W35 report

Code porting and optimization on a Beowulf

Ivan Rossi, Piero Fariselli, Pier Luigi Martelli, Gianluca Tasco and Rita Casadio
C.I.R.B. Biocomputing Unit, University of Bologna (Italy)

1. The Basic Local Alignment Search Tool (BLAST) code

1.1 What is BLAST
1.2 A "Divide and Conquer" approach to distributed BLAST
1.3 dncBLAST structure and implementation
1.4 SMP BLAST vs dncBLAST
1.5 Scaling Data on Protein sequences databases (NR)
1.6 Scaling Data on a Nucleotide Database (GENBANK)

2. Gromacs Porting

2.1 The Gromacs Package
2.2 Porting
2.3 The Gromacs code performance optimization

3. Conclusion
4. Bibliograpy

1. The Basic Local Alignment Search Tool (BLAST) code

1.1 What is BLAST Top
BLAST (Basic Local Alignment Search Tool) is a set of programs designed to efficiently search protein and DNA databases for sequence similarities [1]. Actually the NCBI-BLAST implementation is the de facto standard for biological sequence comparison and search in computational biology.

BLAST uses a heuristic algorithm which seeks local as opposed to global alignments and is therefore able to detect relationships among sequences which share only isolated regions of similarity. The central idea of the BLAST algorithm is that a statistically significant alignment is likely to contain multiple high-scoring pair of aligned words [2]. BLAST first scans the database for words (typically of length three for proteins) that score better than a given threshold T when aligned with some word within the query sequence. Any aligned word pair satisfying this condition is called a hit. The second step of the algorithm checks whether each hit lies within an alignment with score sufficient to be reported. This is done by extending a hit in both directions, until the running alignment s score has dropped more than X below the maximum score yet attained.

This extension step is the most computationally expensive: during it, a O(N^2) dynamic programming algorithm [3] is executed, that typically accounts for more than 90% of the execution time of a BLAST run .

The scores assigned in a BLAST search have a well-defined statistical interpretation [4], that is directly related to the probability for the reported alignment to happen by chance alone.

The NCBI-BLAST programs have been designed to maximize high-throughput searches. It is multithread-enabled and thus capable of taking advantage of multiple CPUs, when available on shared-memory SMP machines.

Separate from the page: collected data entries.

-- ==== Sys2Proof/Machine/ReadCommands.lean ====
section
/-! DEFINITION. The read requests: READ STATION, READ PEERS, READ HOLDS and READ BILL, with the layout of their result fields
(R185). Each group of figures that one rule names is a record with its own presence bytes (assumption 16); a piece is what a
page never splits (assumption 17). -/

namespace Sys2Proof.Machine

/-- A code that may be absent: one byte, zero with its presence bit clear (R185). -/
def optCode {α : Type} (f : α → Byte) (x : Option α) : List Byte := optField 1 (fun a => [f a]) x

/-! ## READ STATION (R41, R66, R99, R122, R146, R159, R177) -/

/-- The figures of the scale and the register (R41). -/
def State.scaleFigures (s : State) : List (List Byte) :=
  let z := s.scale.zeroRun
  [presence [s.cfg.isSome, s.cfg.isSome, z.isSome, z.isSome], uField 2 s.scale.tare,
    optField 2 (fun b => uField 2 b.span) s.cfg, optField 1 (fun b => uField 1 b.zeroBand) s.cfg,
    uField 2 s.scale.load, [s.scale.status.code], flag s.scale.episode, gField s.scale.total, gField s.belt.content,
    uField 1 s.belt.phase, uField 2 (s.belt.cells.filter Cell.marked).length, flag z.isSome,
    optField 4 (fun r => uField 4 r.pulses) z, optField 4 (fun r => uField 4 r.sampleCount) z]

/-- The figures of one port (R66). -/
def PortRec.figures (r : PortRec) : List (List Byte) :=
  [flag r.chainEnd, [r.state.code], uField 1 r.restoreCount, uField 1 r.repeatHold, uField 2 r.errors,
    uField 2 r.overflows, uField 1 r.queue.length, flag r.sending.isSome]

/-- The kind of an own frame (section 11.2). -/
def OwnKind.code : OwnKind → Byte
  | .status => 0x01
  | .claim => 0x02
  | .dust => 0x03
  | .brk _ => 0x04

/-- The figures of the Line Unit (R66). -/
def State.lineFigures (s : State) : List (List Byte) :=
  s.line.up.figures ++ s.line.down.figures ++ [flag s.line.relayOpen]
    ++ listPieces (s.line.own.map (fun e => [e.kind.code] ++ flag e.upSent ++ flag e.downSent))

/-- An edge of the permitted range with its term and, for PEER, the station number (R99). -/
def edgeFields (edge : Option (Int × EdgeTerm)) : List (List Byte) :=
  [optField 4 (fun e => uField 4 e.1) edge, optCode (fun e => e.2.code) edge,
    optField 1 (fun n => uField 1 n) (edge.bind (fun e => e.2.station?))]

/-- The presence bits of an edge. -/
def edgePresence (edge : Option (Int × EdgeTerm)) : List Bool :=
  [edge.isSome, edge.isSome, (edge.bind (fun e => e.2.station?)).isSome]

/-- The figures of travel (R99). -/
def State.travelFigures (s : State) : List (List Byte) :=
  let t := s.travel
  [presence ([t.position.isSome, t.cause.isSome, t.target.isSome, t.source.isSome, t.direction.isSome]
      ++ edgePresence t.edgeUp ++ edgePresence t.edgeDown),
    optField 4 (uField 4) t.position, flag t.positionValid, [t.state.code], optCode TravelFault.code t.cause,
    optField 4 (uField 4) t.target, optCode OrderSource.code t.source, optCode sideCode t.direction, [t.step.code]]
    ++ edgeFields t.edgeUp ++ edgeFields t.edgeDown ++ [flag s.inputs.brakeReleased, flag t.recovery.isSome]

/-- The own claim record (R114). -/
def OwnClaim.record (c : OwnClaim) : List Byte :=
  c.slot.code :: (uField 1 c.hold ++ uField 1 c.pass ++ kgField c.target ++ flag c.override ++ [c.phase.code]
    ++ flag c.yielded)

/-- The own claim, or its absence, with the time left in its window while it is PENDING (R122). -/
def State.claimFigures (s : State) : List (List Byte) :=
  let left := match s.fill.claim with
    | some c => if c.phase = .pending then s.timeLeft s.fill.claimTimer else none
    | none => none
  [presence [s.fill.claim.isSome, left.isSome], optField 10 OwnClaim.record s.fill.claim,
    optField 4 (fun n => uField 4 n) left]

/-- The figures of the pour (R146). -/
def State.pourFigures (s : State) : List (List Byte) :=
  let p := s.pour
  let ceiling := s.cfg.map StartBlock.ceiling
  let positioning := if p.state = .positioning then s.timeLeft p.positioningTimer else none
  let retry := if p.causes.belt then s.timeLeft p.beltRetryTimer else none
  [presence [p.phase.isSome, p.runoutCause.isSome, p.allowance.isSome, ceiling.isSome, p.gateFault.isSome,
      positioning.isSome, retry.isSome],
    [p.state.code], optCode StartPhase.code p.phase, [p.causes.code], flag p.passSuspended, uField 1 p.failures,
    optCode RunoutCause.code p.runoutCause, uField 2 p.runoutShifts, optField 4 kgField p.allowance,
    optField 4 kgField ceiling, flag p.beltOn, [p.watch.code], [p.gateCommand.code], [p.gate.code],
    optCode GateFault.code p.gateFault, optField 4 (fun n => uField 4 n) positioning,
    optField 4 (fun n => uField 4 n) retry]

/-- The figures of a dust channel; the sample hold is SPOUT's only (R159). -/
def State.channelFigures (s : State) (c : Channel) : List (List Byte) :=
  let r := s.dust.channel c
  let th := s.cfg.map (fun _ => s.thresholds c)
  let spout := c == .spout
  [presence ([th.isSome, th.isSome, th.isSome, r.cause.isSome, r.last.isSome]
      ++ (if spout then [r.sampleHold.isSome] else [])),
    optField 2 (fun t => uField 2 t.clear) th, optField 2 (fun t => uField 2 t.raise) th,
    optField 2 (fun t => uField 2 t.trip) th, [r.state.code], flag r.acknowledged, flag r.latchKept,
    optCode DustFailure.code r.cause, optField 2 (fun n => uField 2 n) r.last,
    if spout then holdField r.sampleHold else [], uField 1 r.clearCount, uField 1 r.raiseRun, uField 1 r.tripRun,
    uField 1 r.goodRun] ++ listPieces (r.history.map (fun v => uField 2 v))

/-- A peer dust record with whether it bears on the own pour, whatever its class (R159, assumption 50). -/
def State.peerDustFields (s : State) (d : PeerDust) : List Byte :=
  presence [d.hold.isSome] ++ uField 1 d.station ++ [d.spout.code] ++ holdField d.hold ++ [d.freshness.code]
    ++ flag (s.bears d)

/-- The figures of the Dust Monitor (R159). -/
def State.dustFigures (s : State) : List (List Byte) :=
  s.channelFigures .spout ++ s.channelFigures .gallery ++ [flag s.suppressionOutput]
    ++ listPieces (s.dust.peers.map s.peerDustFields)

/-- The Local Port's own figures (R177), the class masks as the byte of PORT STATE (assumption 36). -/
def State.portFigures (s : State) : List (List Byte) :=
  [[s.port.mode.code], [s.port.maskByte], uField 1 s.port.trigger, uField 1 s.port.notices.length,
    flag s.port.overflow, uField 2 s.port.dropped]

/-- READ STATION's result fields. -/
def State.stationPieces (s : State) : List (List Byte) :=
  s.scaleFigures ++ s.lineFigures ++ s.travelFigures ++ s.claimFigures ++ s.pourFigures ++ s.dustFigures
    ++ s.portFigures

/-- READ STATION (R177). -/
def execReadStation (s : State) : Host.Outcome State Fault Refusal :=
  match s.port.mailbox with
  | .posted .readStation => .next (s.reply .done (paginate s.stationPieces)).finish
  | _ => .next s

/-! ## READ PEERS (R79) -/

/-- An absent report: the fixed part of a STATUS payload, zero (R185). -/
def reportField : Option Report → List Byte := optField 14 Report.payload

/-- An entry of the table, as READ PEERS lists it. -/
def State.peerFields (s : State) (e : PeerEntry) : List Byte :=
  presence [e.report.isSome] ++ uField 1 e.station ++ [sideCode e.side] ++ uField 1 e.distance ++ [e.freshness.code]
    ++ uField 2 (min (s.count - e.lastTime) 65535 : Nat) ++ reportField e.report
    ++ flag ((s.nearest e.side).map PeerEntry.station == some e.station)

/-- READ PEERS' result fields. -/
def State.peerPieces (s : State) : List (List Byte) :=
  listPieces (s.peers.map s.peerFields) ++ [flag s.berths.a.mismatch, flag s.berths.b.mismatch]

/-- READ PEERS. -/
def execReadPeers (s : State) : Host.Outcome State Fault Refusal :=
  match s.port.mailbox with
  | .posted .readPeers => .next (s.reply .done (paginate s.peerPieces)).finish
  | _ => .next s

/-! ## READ HOLDS (R19, R122) -/

/-- The flags of a descriptor as one byte (R185). -/
def Hold.flagByte (d : Hold) : Byte :=
  BitVec.ofNat 8 (bit d.plan.isSome 1 + bit d.hatchOpen 2 + bit (d.permission == .opened) 4
    + bit (d.permission == .restricted) 8 + bit d.touched 16 + bit d.token 32 + bit d.tokenPass 64)

/-- The descriptor in the field order of R6. -/
def Hold.fields (d : Hold) : List Byte :=
  presence (List.replicate 5 d.plan.isSome)
    ++ optField 17 (fun p => uField 4 p.fore ++ uField 4 p.aft ++ uField 4 p.margin ++ sField 4 p.lever
      ++ uField 1 p.spoutLimit) d.plan
    ++ (match d.plan with
      | some p => uField 1 p.targets.length ++ p.targets.flatMap kgField
      | none => uField 1 0)
    ++ [d.flagByte]

/-- The freshness of a peer of a row. -/
def State.freshnessOf (s : State) (station : Nat) : Freshness :=
  match s.entry station with
  | some e => e.freshness
  | none => .stale

/-- The figures of a peer in a row (R122). -/
def State.figureFields (s : State) (f : PeerFigure) : List Byte :=
  presence [f.onBeltKg.isSome] ++ uField 1 f.station ++ kgField f.deliveredKg ++ optField 4 kgField f.onBeltKg
    ++ [(s.freshnessOf f.station).code]

/-- A claim of a row; freshness is given for peers (R122). That the station number is sent, as the first field, is the model's choice
(assumption 40). -/
def State.claimFields (s : State) (c : ClaimEntry) : List Byte :=
  let fr := if c.station = s.station then none else some (s.freshnessOf c.station)
  presence [fr.isSome] ++ uField 1 c.station ++ uField 1 c.pass ++ kgField c.target ++ [c.phase.code]
    ++ optCode Freshness.code fr

/-- The row of a hold in the order of R122. -/
def State.rowFields (s : State) (x : Slot) (h : Nat) : List Byte :=
  let r := s.row x h
  let next := (s.nextPass x h).map Prod.fst
  presence [next.isSome] ++ gField r.delivered ++ gField (s.ownOnBelt x h) ++ uField 1 r.peers.length
    ++ r.peers.flatMap s.figureFields ++ gField (s.holdTotal x h) ++ kgField (s.predicted x h)
    ++ optField 1 (fun n => uField 1 n) next ++ uField 1 r.claims.length ++ r.claims.flatMap s.claimFields

/-- The descriptors with their rows, the first being hold `h`, each one piece. -/
def State.holdPieces (s : State) (x : Slot) (h : Nat) : List Hold → List (List Byte)
  | [] => []
  | d :: rest => (d.fields ++ s.rowFields x h) :: s.holdPieces x (h + 1) rest

/-- The session figures of READ HOLDS (R122). -/
def State.sessionFields (s : State) (x : Slot) (ses : Session) : List Byte :=
  let r := s.presentFigures x ses
  kgField r.cargo ++ sField 8 r.moment ++ sField 2 r.trim ++ uField 2 r.meanDraft ++ uField 2 r.deepest
    ++ sField 2 ses.bandLower ++ sField 2 ses.bandUpper ++ uField 2 ses.draftLimit

/-- READ HOLDS' result fields. -/
def State.holdsPieces (s : State) (x : Slot) (ses : Session) : List (List Byte) :=
  (uField 1 ses.holds.length :: s.holdPieces x 1 ses.holds) ++ [s.sessionFields x ses]

/-- TOUCHED cleared on every descriptor of a slot (R19). -/
def State.clearTouched (s : State) (x : Slot) : State :=
  s.onSession x (fun ses => { ses with holds := ses.holds.map (fun d => { d with touched := false }) })

/-- The take of READ HOLDS. -/
def State.takeReadHolds (s : State) (slot : Nat) : State :=
  match firstFailure (s.slotChecks slot), s.session (slotOf slot) with
  | some r, _ => s.refuse r
  | none, none => s.refuse (.noSession, 0)
  | none, some ses =>
    (s.clearTouched (slotOf slot)).reply .done (paginate (s.holdsPieces (slotOf slot) ses))

/-- READ HOLDS. -/
def execReadHolds (s : State) : Host.Outcome State Fault Refusal :=
  match s.port.mailbox with
  | .posted (.readHolds slot) => .next (s.takeReadHolds slot).finish
  | _ => .next s

/-! ## READ BILL (R169) -/

/-- A bill line record (section 11.6). -/
def BillLine.record (l : BillLine) : List Byte :=
  uField 1 l.number ++ [l.slot.code] ++ uField 1 l.hold ++ uField 1 l.pass
    ++ presence [l.endTime.isSome, l.cause.isSome, l.overshoot.isSome, l.residue.isSome, decide (0 < l.estimated)]
    ++ optCode ClosureCause.code l.cause ++ uField 1 l.suspensions ++ kgField l.target ++ uField 4 l.start
    ++ optField 4 (fun t => uField 4 t) l.endTime ++ gField l.mass ++ gField l.estimated
    ++ optField 4 (sField 4) l.overshoot ++ optField 4 kgField l.residue

/-- A summary (R168). -/
def Summary.fields (m : Summary) : List Byte :=
  uField 1 m.delivered.length ++ m.delivered.flatMap gField ++ uField 1 m.lineCount ++ gField m.spill
    ++ uField 4 m.displacement ++ kgField m.allowance ++ uField 4 m.sealTime

/-- The lines that a READ BILL returns (R169). -/
def Bill.linesFrom (b : Bill) (start : Nat) : List BillLine := (b.lines.drop (start - 1)).take Config.linesPerRead

/-- The number of the line after the last one returned (R169). -/
def Bill.nextLine (b : Bill) (start : Nat) : Option Nat :=
  if start + (b.linesFrom start).length ≤ b.lines.length ∧ b.linesFrom start ≠ [] then
    some (start + (b.linesFrom start).length)
  else none

/-- The header of a READ BILL reply (R169). -/
def State.billHeader (s : State) (b : Bill) (start : Nat) : List Byte :=
  let next := b.nextLine start
  presence [b.summary.isSome, next.isSome] ++ [if b.summary.isSome then 0x02 else 0x01, b.slot.code]
    ++ uField 2 b.planTag ++ uField 8 b.opening ++ uField 1 b.lines.length ++ gField b.snapshot
    ++ optField 18 Summary.fields b.summary ++ gField s.bills.spill ++ uField 1 s.bills.free
    ++ optField 1 (fun n => uField 1 n) next

/-- The take of READ BILL. -/
def State.takeReadBill (s : State) (record start : Nat) : State :=
  match firstFailure [fieldIn 1 1 4 record, fieldIn 2 1 160 start], s.bills.bill record with
  | some r, _ => s.refuse r
  | none, none => s.refuse (.noBill, 0)
  | none, some b =>
    s.reply .done (paginate (s.billHeader b start :: listPieces ((b.linesFrom start).map BillLine.record)))

/-- READ BILL. -/
def execReadBill (s : State) : Host.Outcome State Fault Refusal :=
  match s.port.mailbox with
  | .posted (.readBill record start) => .next (s.takeReadBill record start).finish
  | _ => .next s

end Sys2Proof.Machine
end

The NCBI-BLAST source code is available on the NCBI FTP site and it is distributed under the GPL free-software license.

Unfortunately the "NCBI tools", the package to which BLAST belongs, is also a large assembly (almost a million lines) of poorly-documented C code under constant evolution. The last publicly available release of the "NCBI- tools internals" official documentation is dated 1994. Furthermore and it is explicitly stated (in the 1994 documentation and elsewhere) that the library API may change without warning or notice, according to NCBI internal needs. NCBI staff releases new versions of the code several times a year, which is commendable and fruitful for the user base, but makes very difficult for non-NCBI developers to contribute fruitfully to the code development.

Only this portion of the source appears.